In Python, an object is a data structure that combines data (attributes) and behavior (methods). An object is an instance of a class, and every object in Python has the following characteristics:
x = 10
print(type(x)) # <class 'int'>
print(id(x)) # Memory ID (unique)
Python treats everything as an object, including functions, modules, and even classes. This means every value has a type and a unique identity.
print(isinstance(10, object)) # True
print(isinstance("Hello", object)) # True
print(isinstance(len, object)) # True
A class is a blueprint for creating objects. It defines the structure (attributes) and behavior (methods) that the object will have.
class Dog:
def __init__(self, name, breed):
self.name = name
self.breed = breed
def bark(self):
return f"{self.name} says woof!"
my_dog = Dog("Rex", "Labrador")
print(my_dog.bark()) # Rex says woof!
Attributes store the state of an object. They are defined using self.attribute inside the class.
print(my_dog.name) # Rex
print(my_dog.breed) # Labrador
Methods are functions defined within a class that operate on instances of that class.

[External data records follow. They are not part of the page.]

/-- Gating reads only chip-select, the program counter, `PHASE` and the transport. -/
theorem Gated.congr {s u : State} (h : Gated s) (hcs : u.csN = s.csN) (hx : u.xport = s.xport) (hp : u.pc = s.pc)
    (hph : u.phase = s.phase) : Gated u := by
  unfold Gated State.tp State.op at *
  rwa [hcs, hx, hp, hph]

/-- With `TP` = T_IDLE chip-select is released. -/
theorem Gated.csN_high {s : State} (h : Gated s) (ht : s.tp = .idle) : s.csN = .high := by
  obtain ⟨hcs, -, -⟩ := h
  cases hc : s.csN with
  | low => exact absurd ht (hcs.mp hc)
  | high => rfl

/-- With `TP` not T_IDLE chip-select is asserted. -/
theorem Gated.csN_low {s : State} (h : Gated s) (ht : s.tp ≠ .idle) : s.csN = .low := h.1.mpr ht

/-- An operation is in progress while a transaction is. -/
theorem Gated.pc_ne_idle {s : State} (h : Gated s) (hx : s.xport ≠ .idle) : s.pc ≠ .idle := fun hp => hx (h.2.1 hp)

/-- Configuring occurs only inside INIT. -/
theorem Gated.op_of_configuring {s : State} (h : Gated s) (hph : s.phase = .configuring) : s.op = .init := h.2.2 hph

/-- What is to show of a state with the transport idle. -/
theorem gated_of_xport_idle {s : State} (hx : s.xport = .idle) (hcs : s.csN = .high)
    (hph : s.phase = .configuring → s.op = .init) : Gated s :=
  ⟨by simp [hcs, State.tp, hx], fun _ => hx, hph⟩

/-- What is to show of a state with a frame open. -/
theorem gated_of_frame_open {s : State} (ht : s.tp ≠ .idle) (hcs : s.csN = .low) (hp : s.pc ≠ .idle)
    (hph : s.phase = .configuring → s.op = .init) : Gated s :=
  ⟨by simp [hcs, ht], fun hi => absurd hi hp, hph⟩

/-- A move that leaves chip-select, ends with the transport idle, and has `PHASE` Configuring only inside INIT keeps
gating. -/
theorem Gated.rest {s u : State} (h : Gated s) (ht : s.tp = .idle) (hcs : u.csN = s.csN) (hx : u.xport = .idle)
    (hph : u.phase = .configuring → u.op = .init) : Gated u :=
  gated_of_xport_idle hx (hcs.trans (h.csN_high ht)) hph

/-- F1 asserts chip-select (40_transport.md R80). -/
theorem openFrame_gated {t : Transaction} {s : State} (h : Gated s) (hp : s.pc ≠ .idle) : Gated (openFrame t s) :=
  gated_of_frame_open (by simp [State.tp]) (openFrame_csN t s) hp h.op_of_configuring

/-- The slots of an open frame leave chip-select asserted, and the frame open. -/
theorem slotStep_gated {t : Transaction} {k : Nat} {s : State} (h : Gated s) (hx : s.xport = .slot t k) :
    Gated (slotStep t k s) := by
  have hcs : s.csN = .low := h.csN_low (by simp [State.tp, hx])
  have hp : s.pc ≠ .idle := h.pc_ne_idle (by simp [hx])
  obtain ⟨x, e, b, tr, c, d, hx' | hx', hu⟩ := slotStep_frame t k s <;> rw [hu]
  · exact gated_of_frame_open (by simp [State.tp, hx']) hcs hp h.op_of_configuring
  · exact gated_of_frame_open (by simp [State.tp, hx']) hcs hp h.op_of_configuring

/-- F5 releases chip-select: `TP` reads T_IDLE, the operation is still in progress (40_transport.md R84). -/
theorem closeFrame_gated {t : Transaction} {s : State} (h : Gated s) (hx : s.xport = .desel t) :
    Gated (closeFrame t s) :=
  ⟨by simp [State.tp], fun hp => absurd hp (h.pc_ne_idle (by simp [hx])), h.op_of_configuring⟩
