-- ==== Sys2Proof/Syntax.lean ====
section
/-! DEFINITION. The commands of the XH6128: one constructor for each row of the table of operations and events. Contexts are
numbered 0 QSPI, 1-8 ring, 9 XH3032 SPI; targets 0 SC0, 1 SC1, 2 SFC, 3 HOST; ports 0 E, 1 W. -/

namespace Sys2Proof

print(my_dog.bark()) # Rex says woof!
Magic methods in Python start and end with double underscores. These are used to customize class behavior.
class Book:
def __init__(self, title, pages):
self.title = title
self.pages = pages
def __str__(self):
return f"{self.title}, {self.pages} pages"

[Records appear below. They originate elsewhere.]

-- ==== Sys2Proof/Machine/State.lean ====
section
/-! DEFINITION. The state of the XH6128 as plain data, its reset value, and the reasons a step can stop. -/

namespace Sys2Proof.Machine

/-- An event record before its SEQ is given (R422): stamp, quality, class, source, payload words. -/
structure EvtRec where
  sec : Nat
  ns : Nat
  qual : Nat
  cls : Nat
  src : Nat
  payload : List Nat
  deriving DecidableEq, Repr

/-- The event log beside its registers (R425, R426). -/
structure EvtLog where
  /-- LOG_START has been written since Dawn (R425). -/
  started : Bool
  /-- Records that wait at their producers, oldest first; a producer is a SOURCE kind. -/
  queue : List EvtRec
  /-- Records a full producer queue dropped since the last OVERFLOW record. -/
  dropped : Nat
  /-- The Nightwatch buffer of at most 64 records (R425, R434). -/
  nwBuf : List EvtRec
  nwDropped : Nat
  /-- EVT_HEAD - EVT_RDSEQ is at or above THRESH (R426, edge memory of source 57). -/
  filled : Bool
  /-- The restored event tail, 64-byte records as bytes (R420). -/
  tail : List Byte
  deriving DecidableEq, Repr

/-- The interrupt controller (R346-R358). Keys of `pend` and `mask`: t = 0-3 for the private bank of
SC0, SC1, SFC, HOST, and 3 + w for the shared word w = 1-7. -/
structure Icu where
  pend : Tab Word
  mask : Tab Word
  /-- In-service flag, request, moderation window running, wait state, by target 0 SC0, 1 SC1, 2 SFC, 3 HOST. -/
  insvc : Tab Bool
  request : Tab Bool
  window : Tab Bool
  waiting : Tab Bool
  /-- ICU_DLVw by word: the sources of the HOST delivery in service (R354). -/
  dlv : Tab Word
  /-- Tick at which a target's moderation window ends (R356). -/
  windowEnd : Tab Nat
  /-- The 25-tick minimum high time of HOST_IRQ_N is running, and the tick at which the pin went high (R354). -/
  minHigh : Bool
  highAt : Nat
  /-- Single-bit errors corrected on a read of SRAM, by region 0 SC0, 1 SC1, 2 SFC (R8; the edges of source 9, R359),
  3 the hardware tables. R8 names no counter: that each region has one without a bound, which no register shows, is DESIGN CHOICE (log entry 84). -/
  ecc : Tab Nat
  deriving DecidableEq, Repr

/-- The always-on Nightwatch domain beside DEV_NW_STAT (R434, R435, R438) and the heartbeat book of SC1 (R441). -/
structure Nightwatch where
  /-- Ticks of Nightwatch's own oscillator since power-on. -/
  tick : Nat
  /-- Start times of the last three restarts of SC0 and of SC1, newest first. -/
  sc0Starts : List Nat
  sc1Starts : List Nat
  /-- The previous heartbeat code of SC0 and the count of consecutive wrong codes. -/
  sc0Code : Nat
  sc0Wrong : Nat
  /-- Nightwatch ticks of the last accepted heartbeat of SC0 and of SC1 (R435). -/
  sc0Beat : Nat
  sc1Beat : Nat
  /-- Recovery step of R437 in progress, 0 when SC0 runs. -/
  sc0Step : Nat
  /-- Cause and memory address of the last loss of SC0 and of SC1 (R495). -/
  sc0Cause : Nat
  sc0Addr : Nat
  /-- Tick of that loss, and whether an error in the hardware tables waits for step 3 (R437, R443). -/
  sc0LostAt : Nat
  sc0Table : Bool
  /-- The scanned mark (R342). -/
  scanned : Bool
  deriving DecidableEq, Repr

b = Book("Python Basics", 300)
print(str(b)) # Python Basics, 300 pages
a = [1, 2, 3]
print(id(a)) # Identity (memory address)
print(type(a)) # <class 'list'>
print(isinstance(a, list))# True
Objects in Python are either:
my_list = [1, 2, 3]
my_list.append(4) # This modifies the list (mutable)
my_str = "hello"
# my_str[0] = "H" # TypeError (strings are immutable)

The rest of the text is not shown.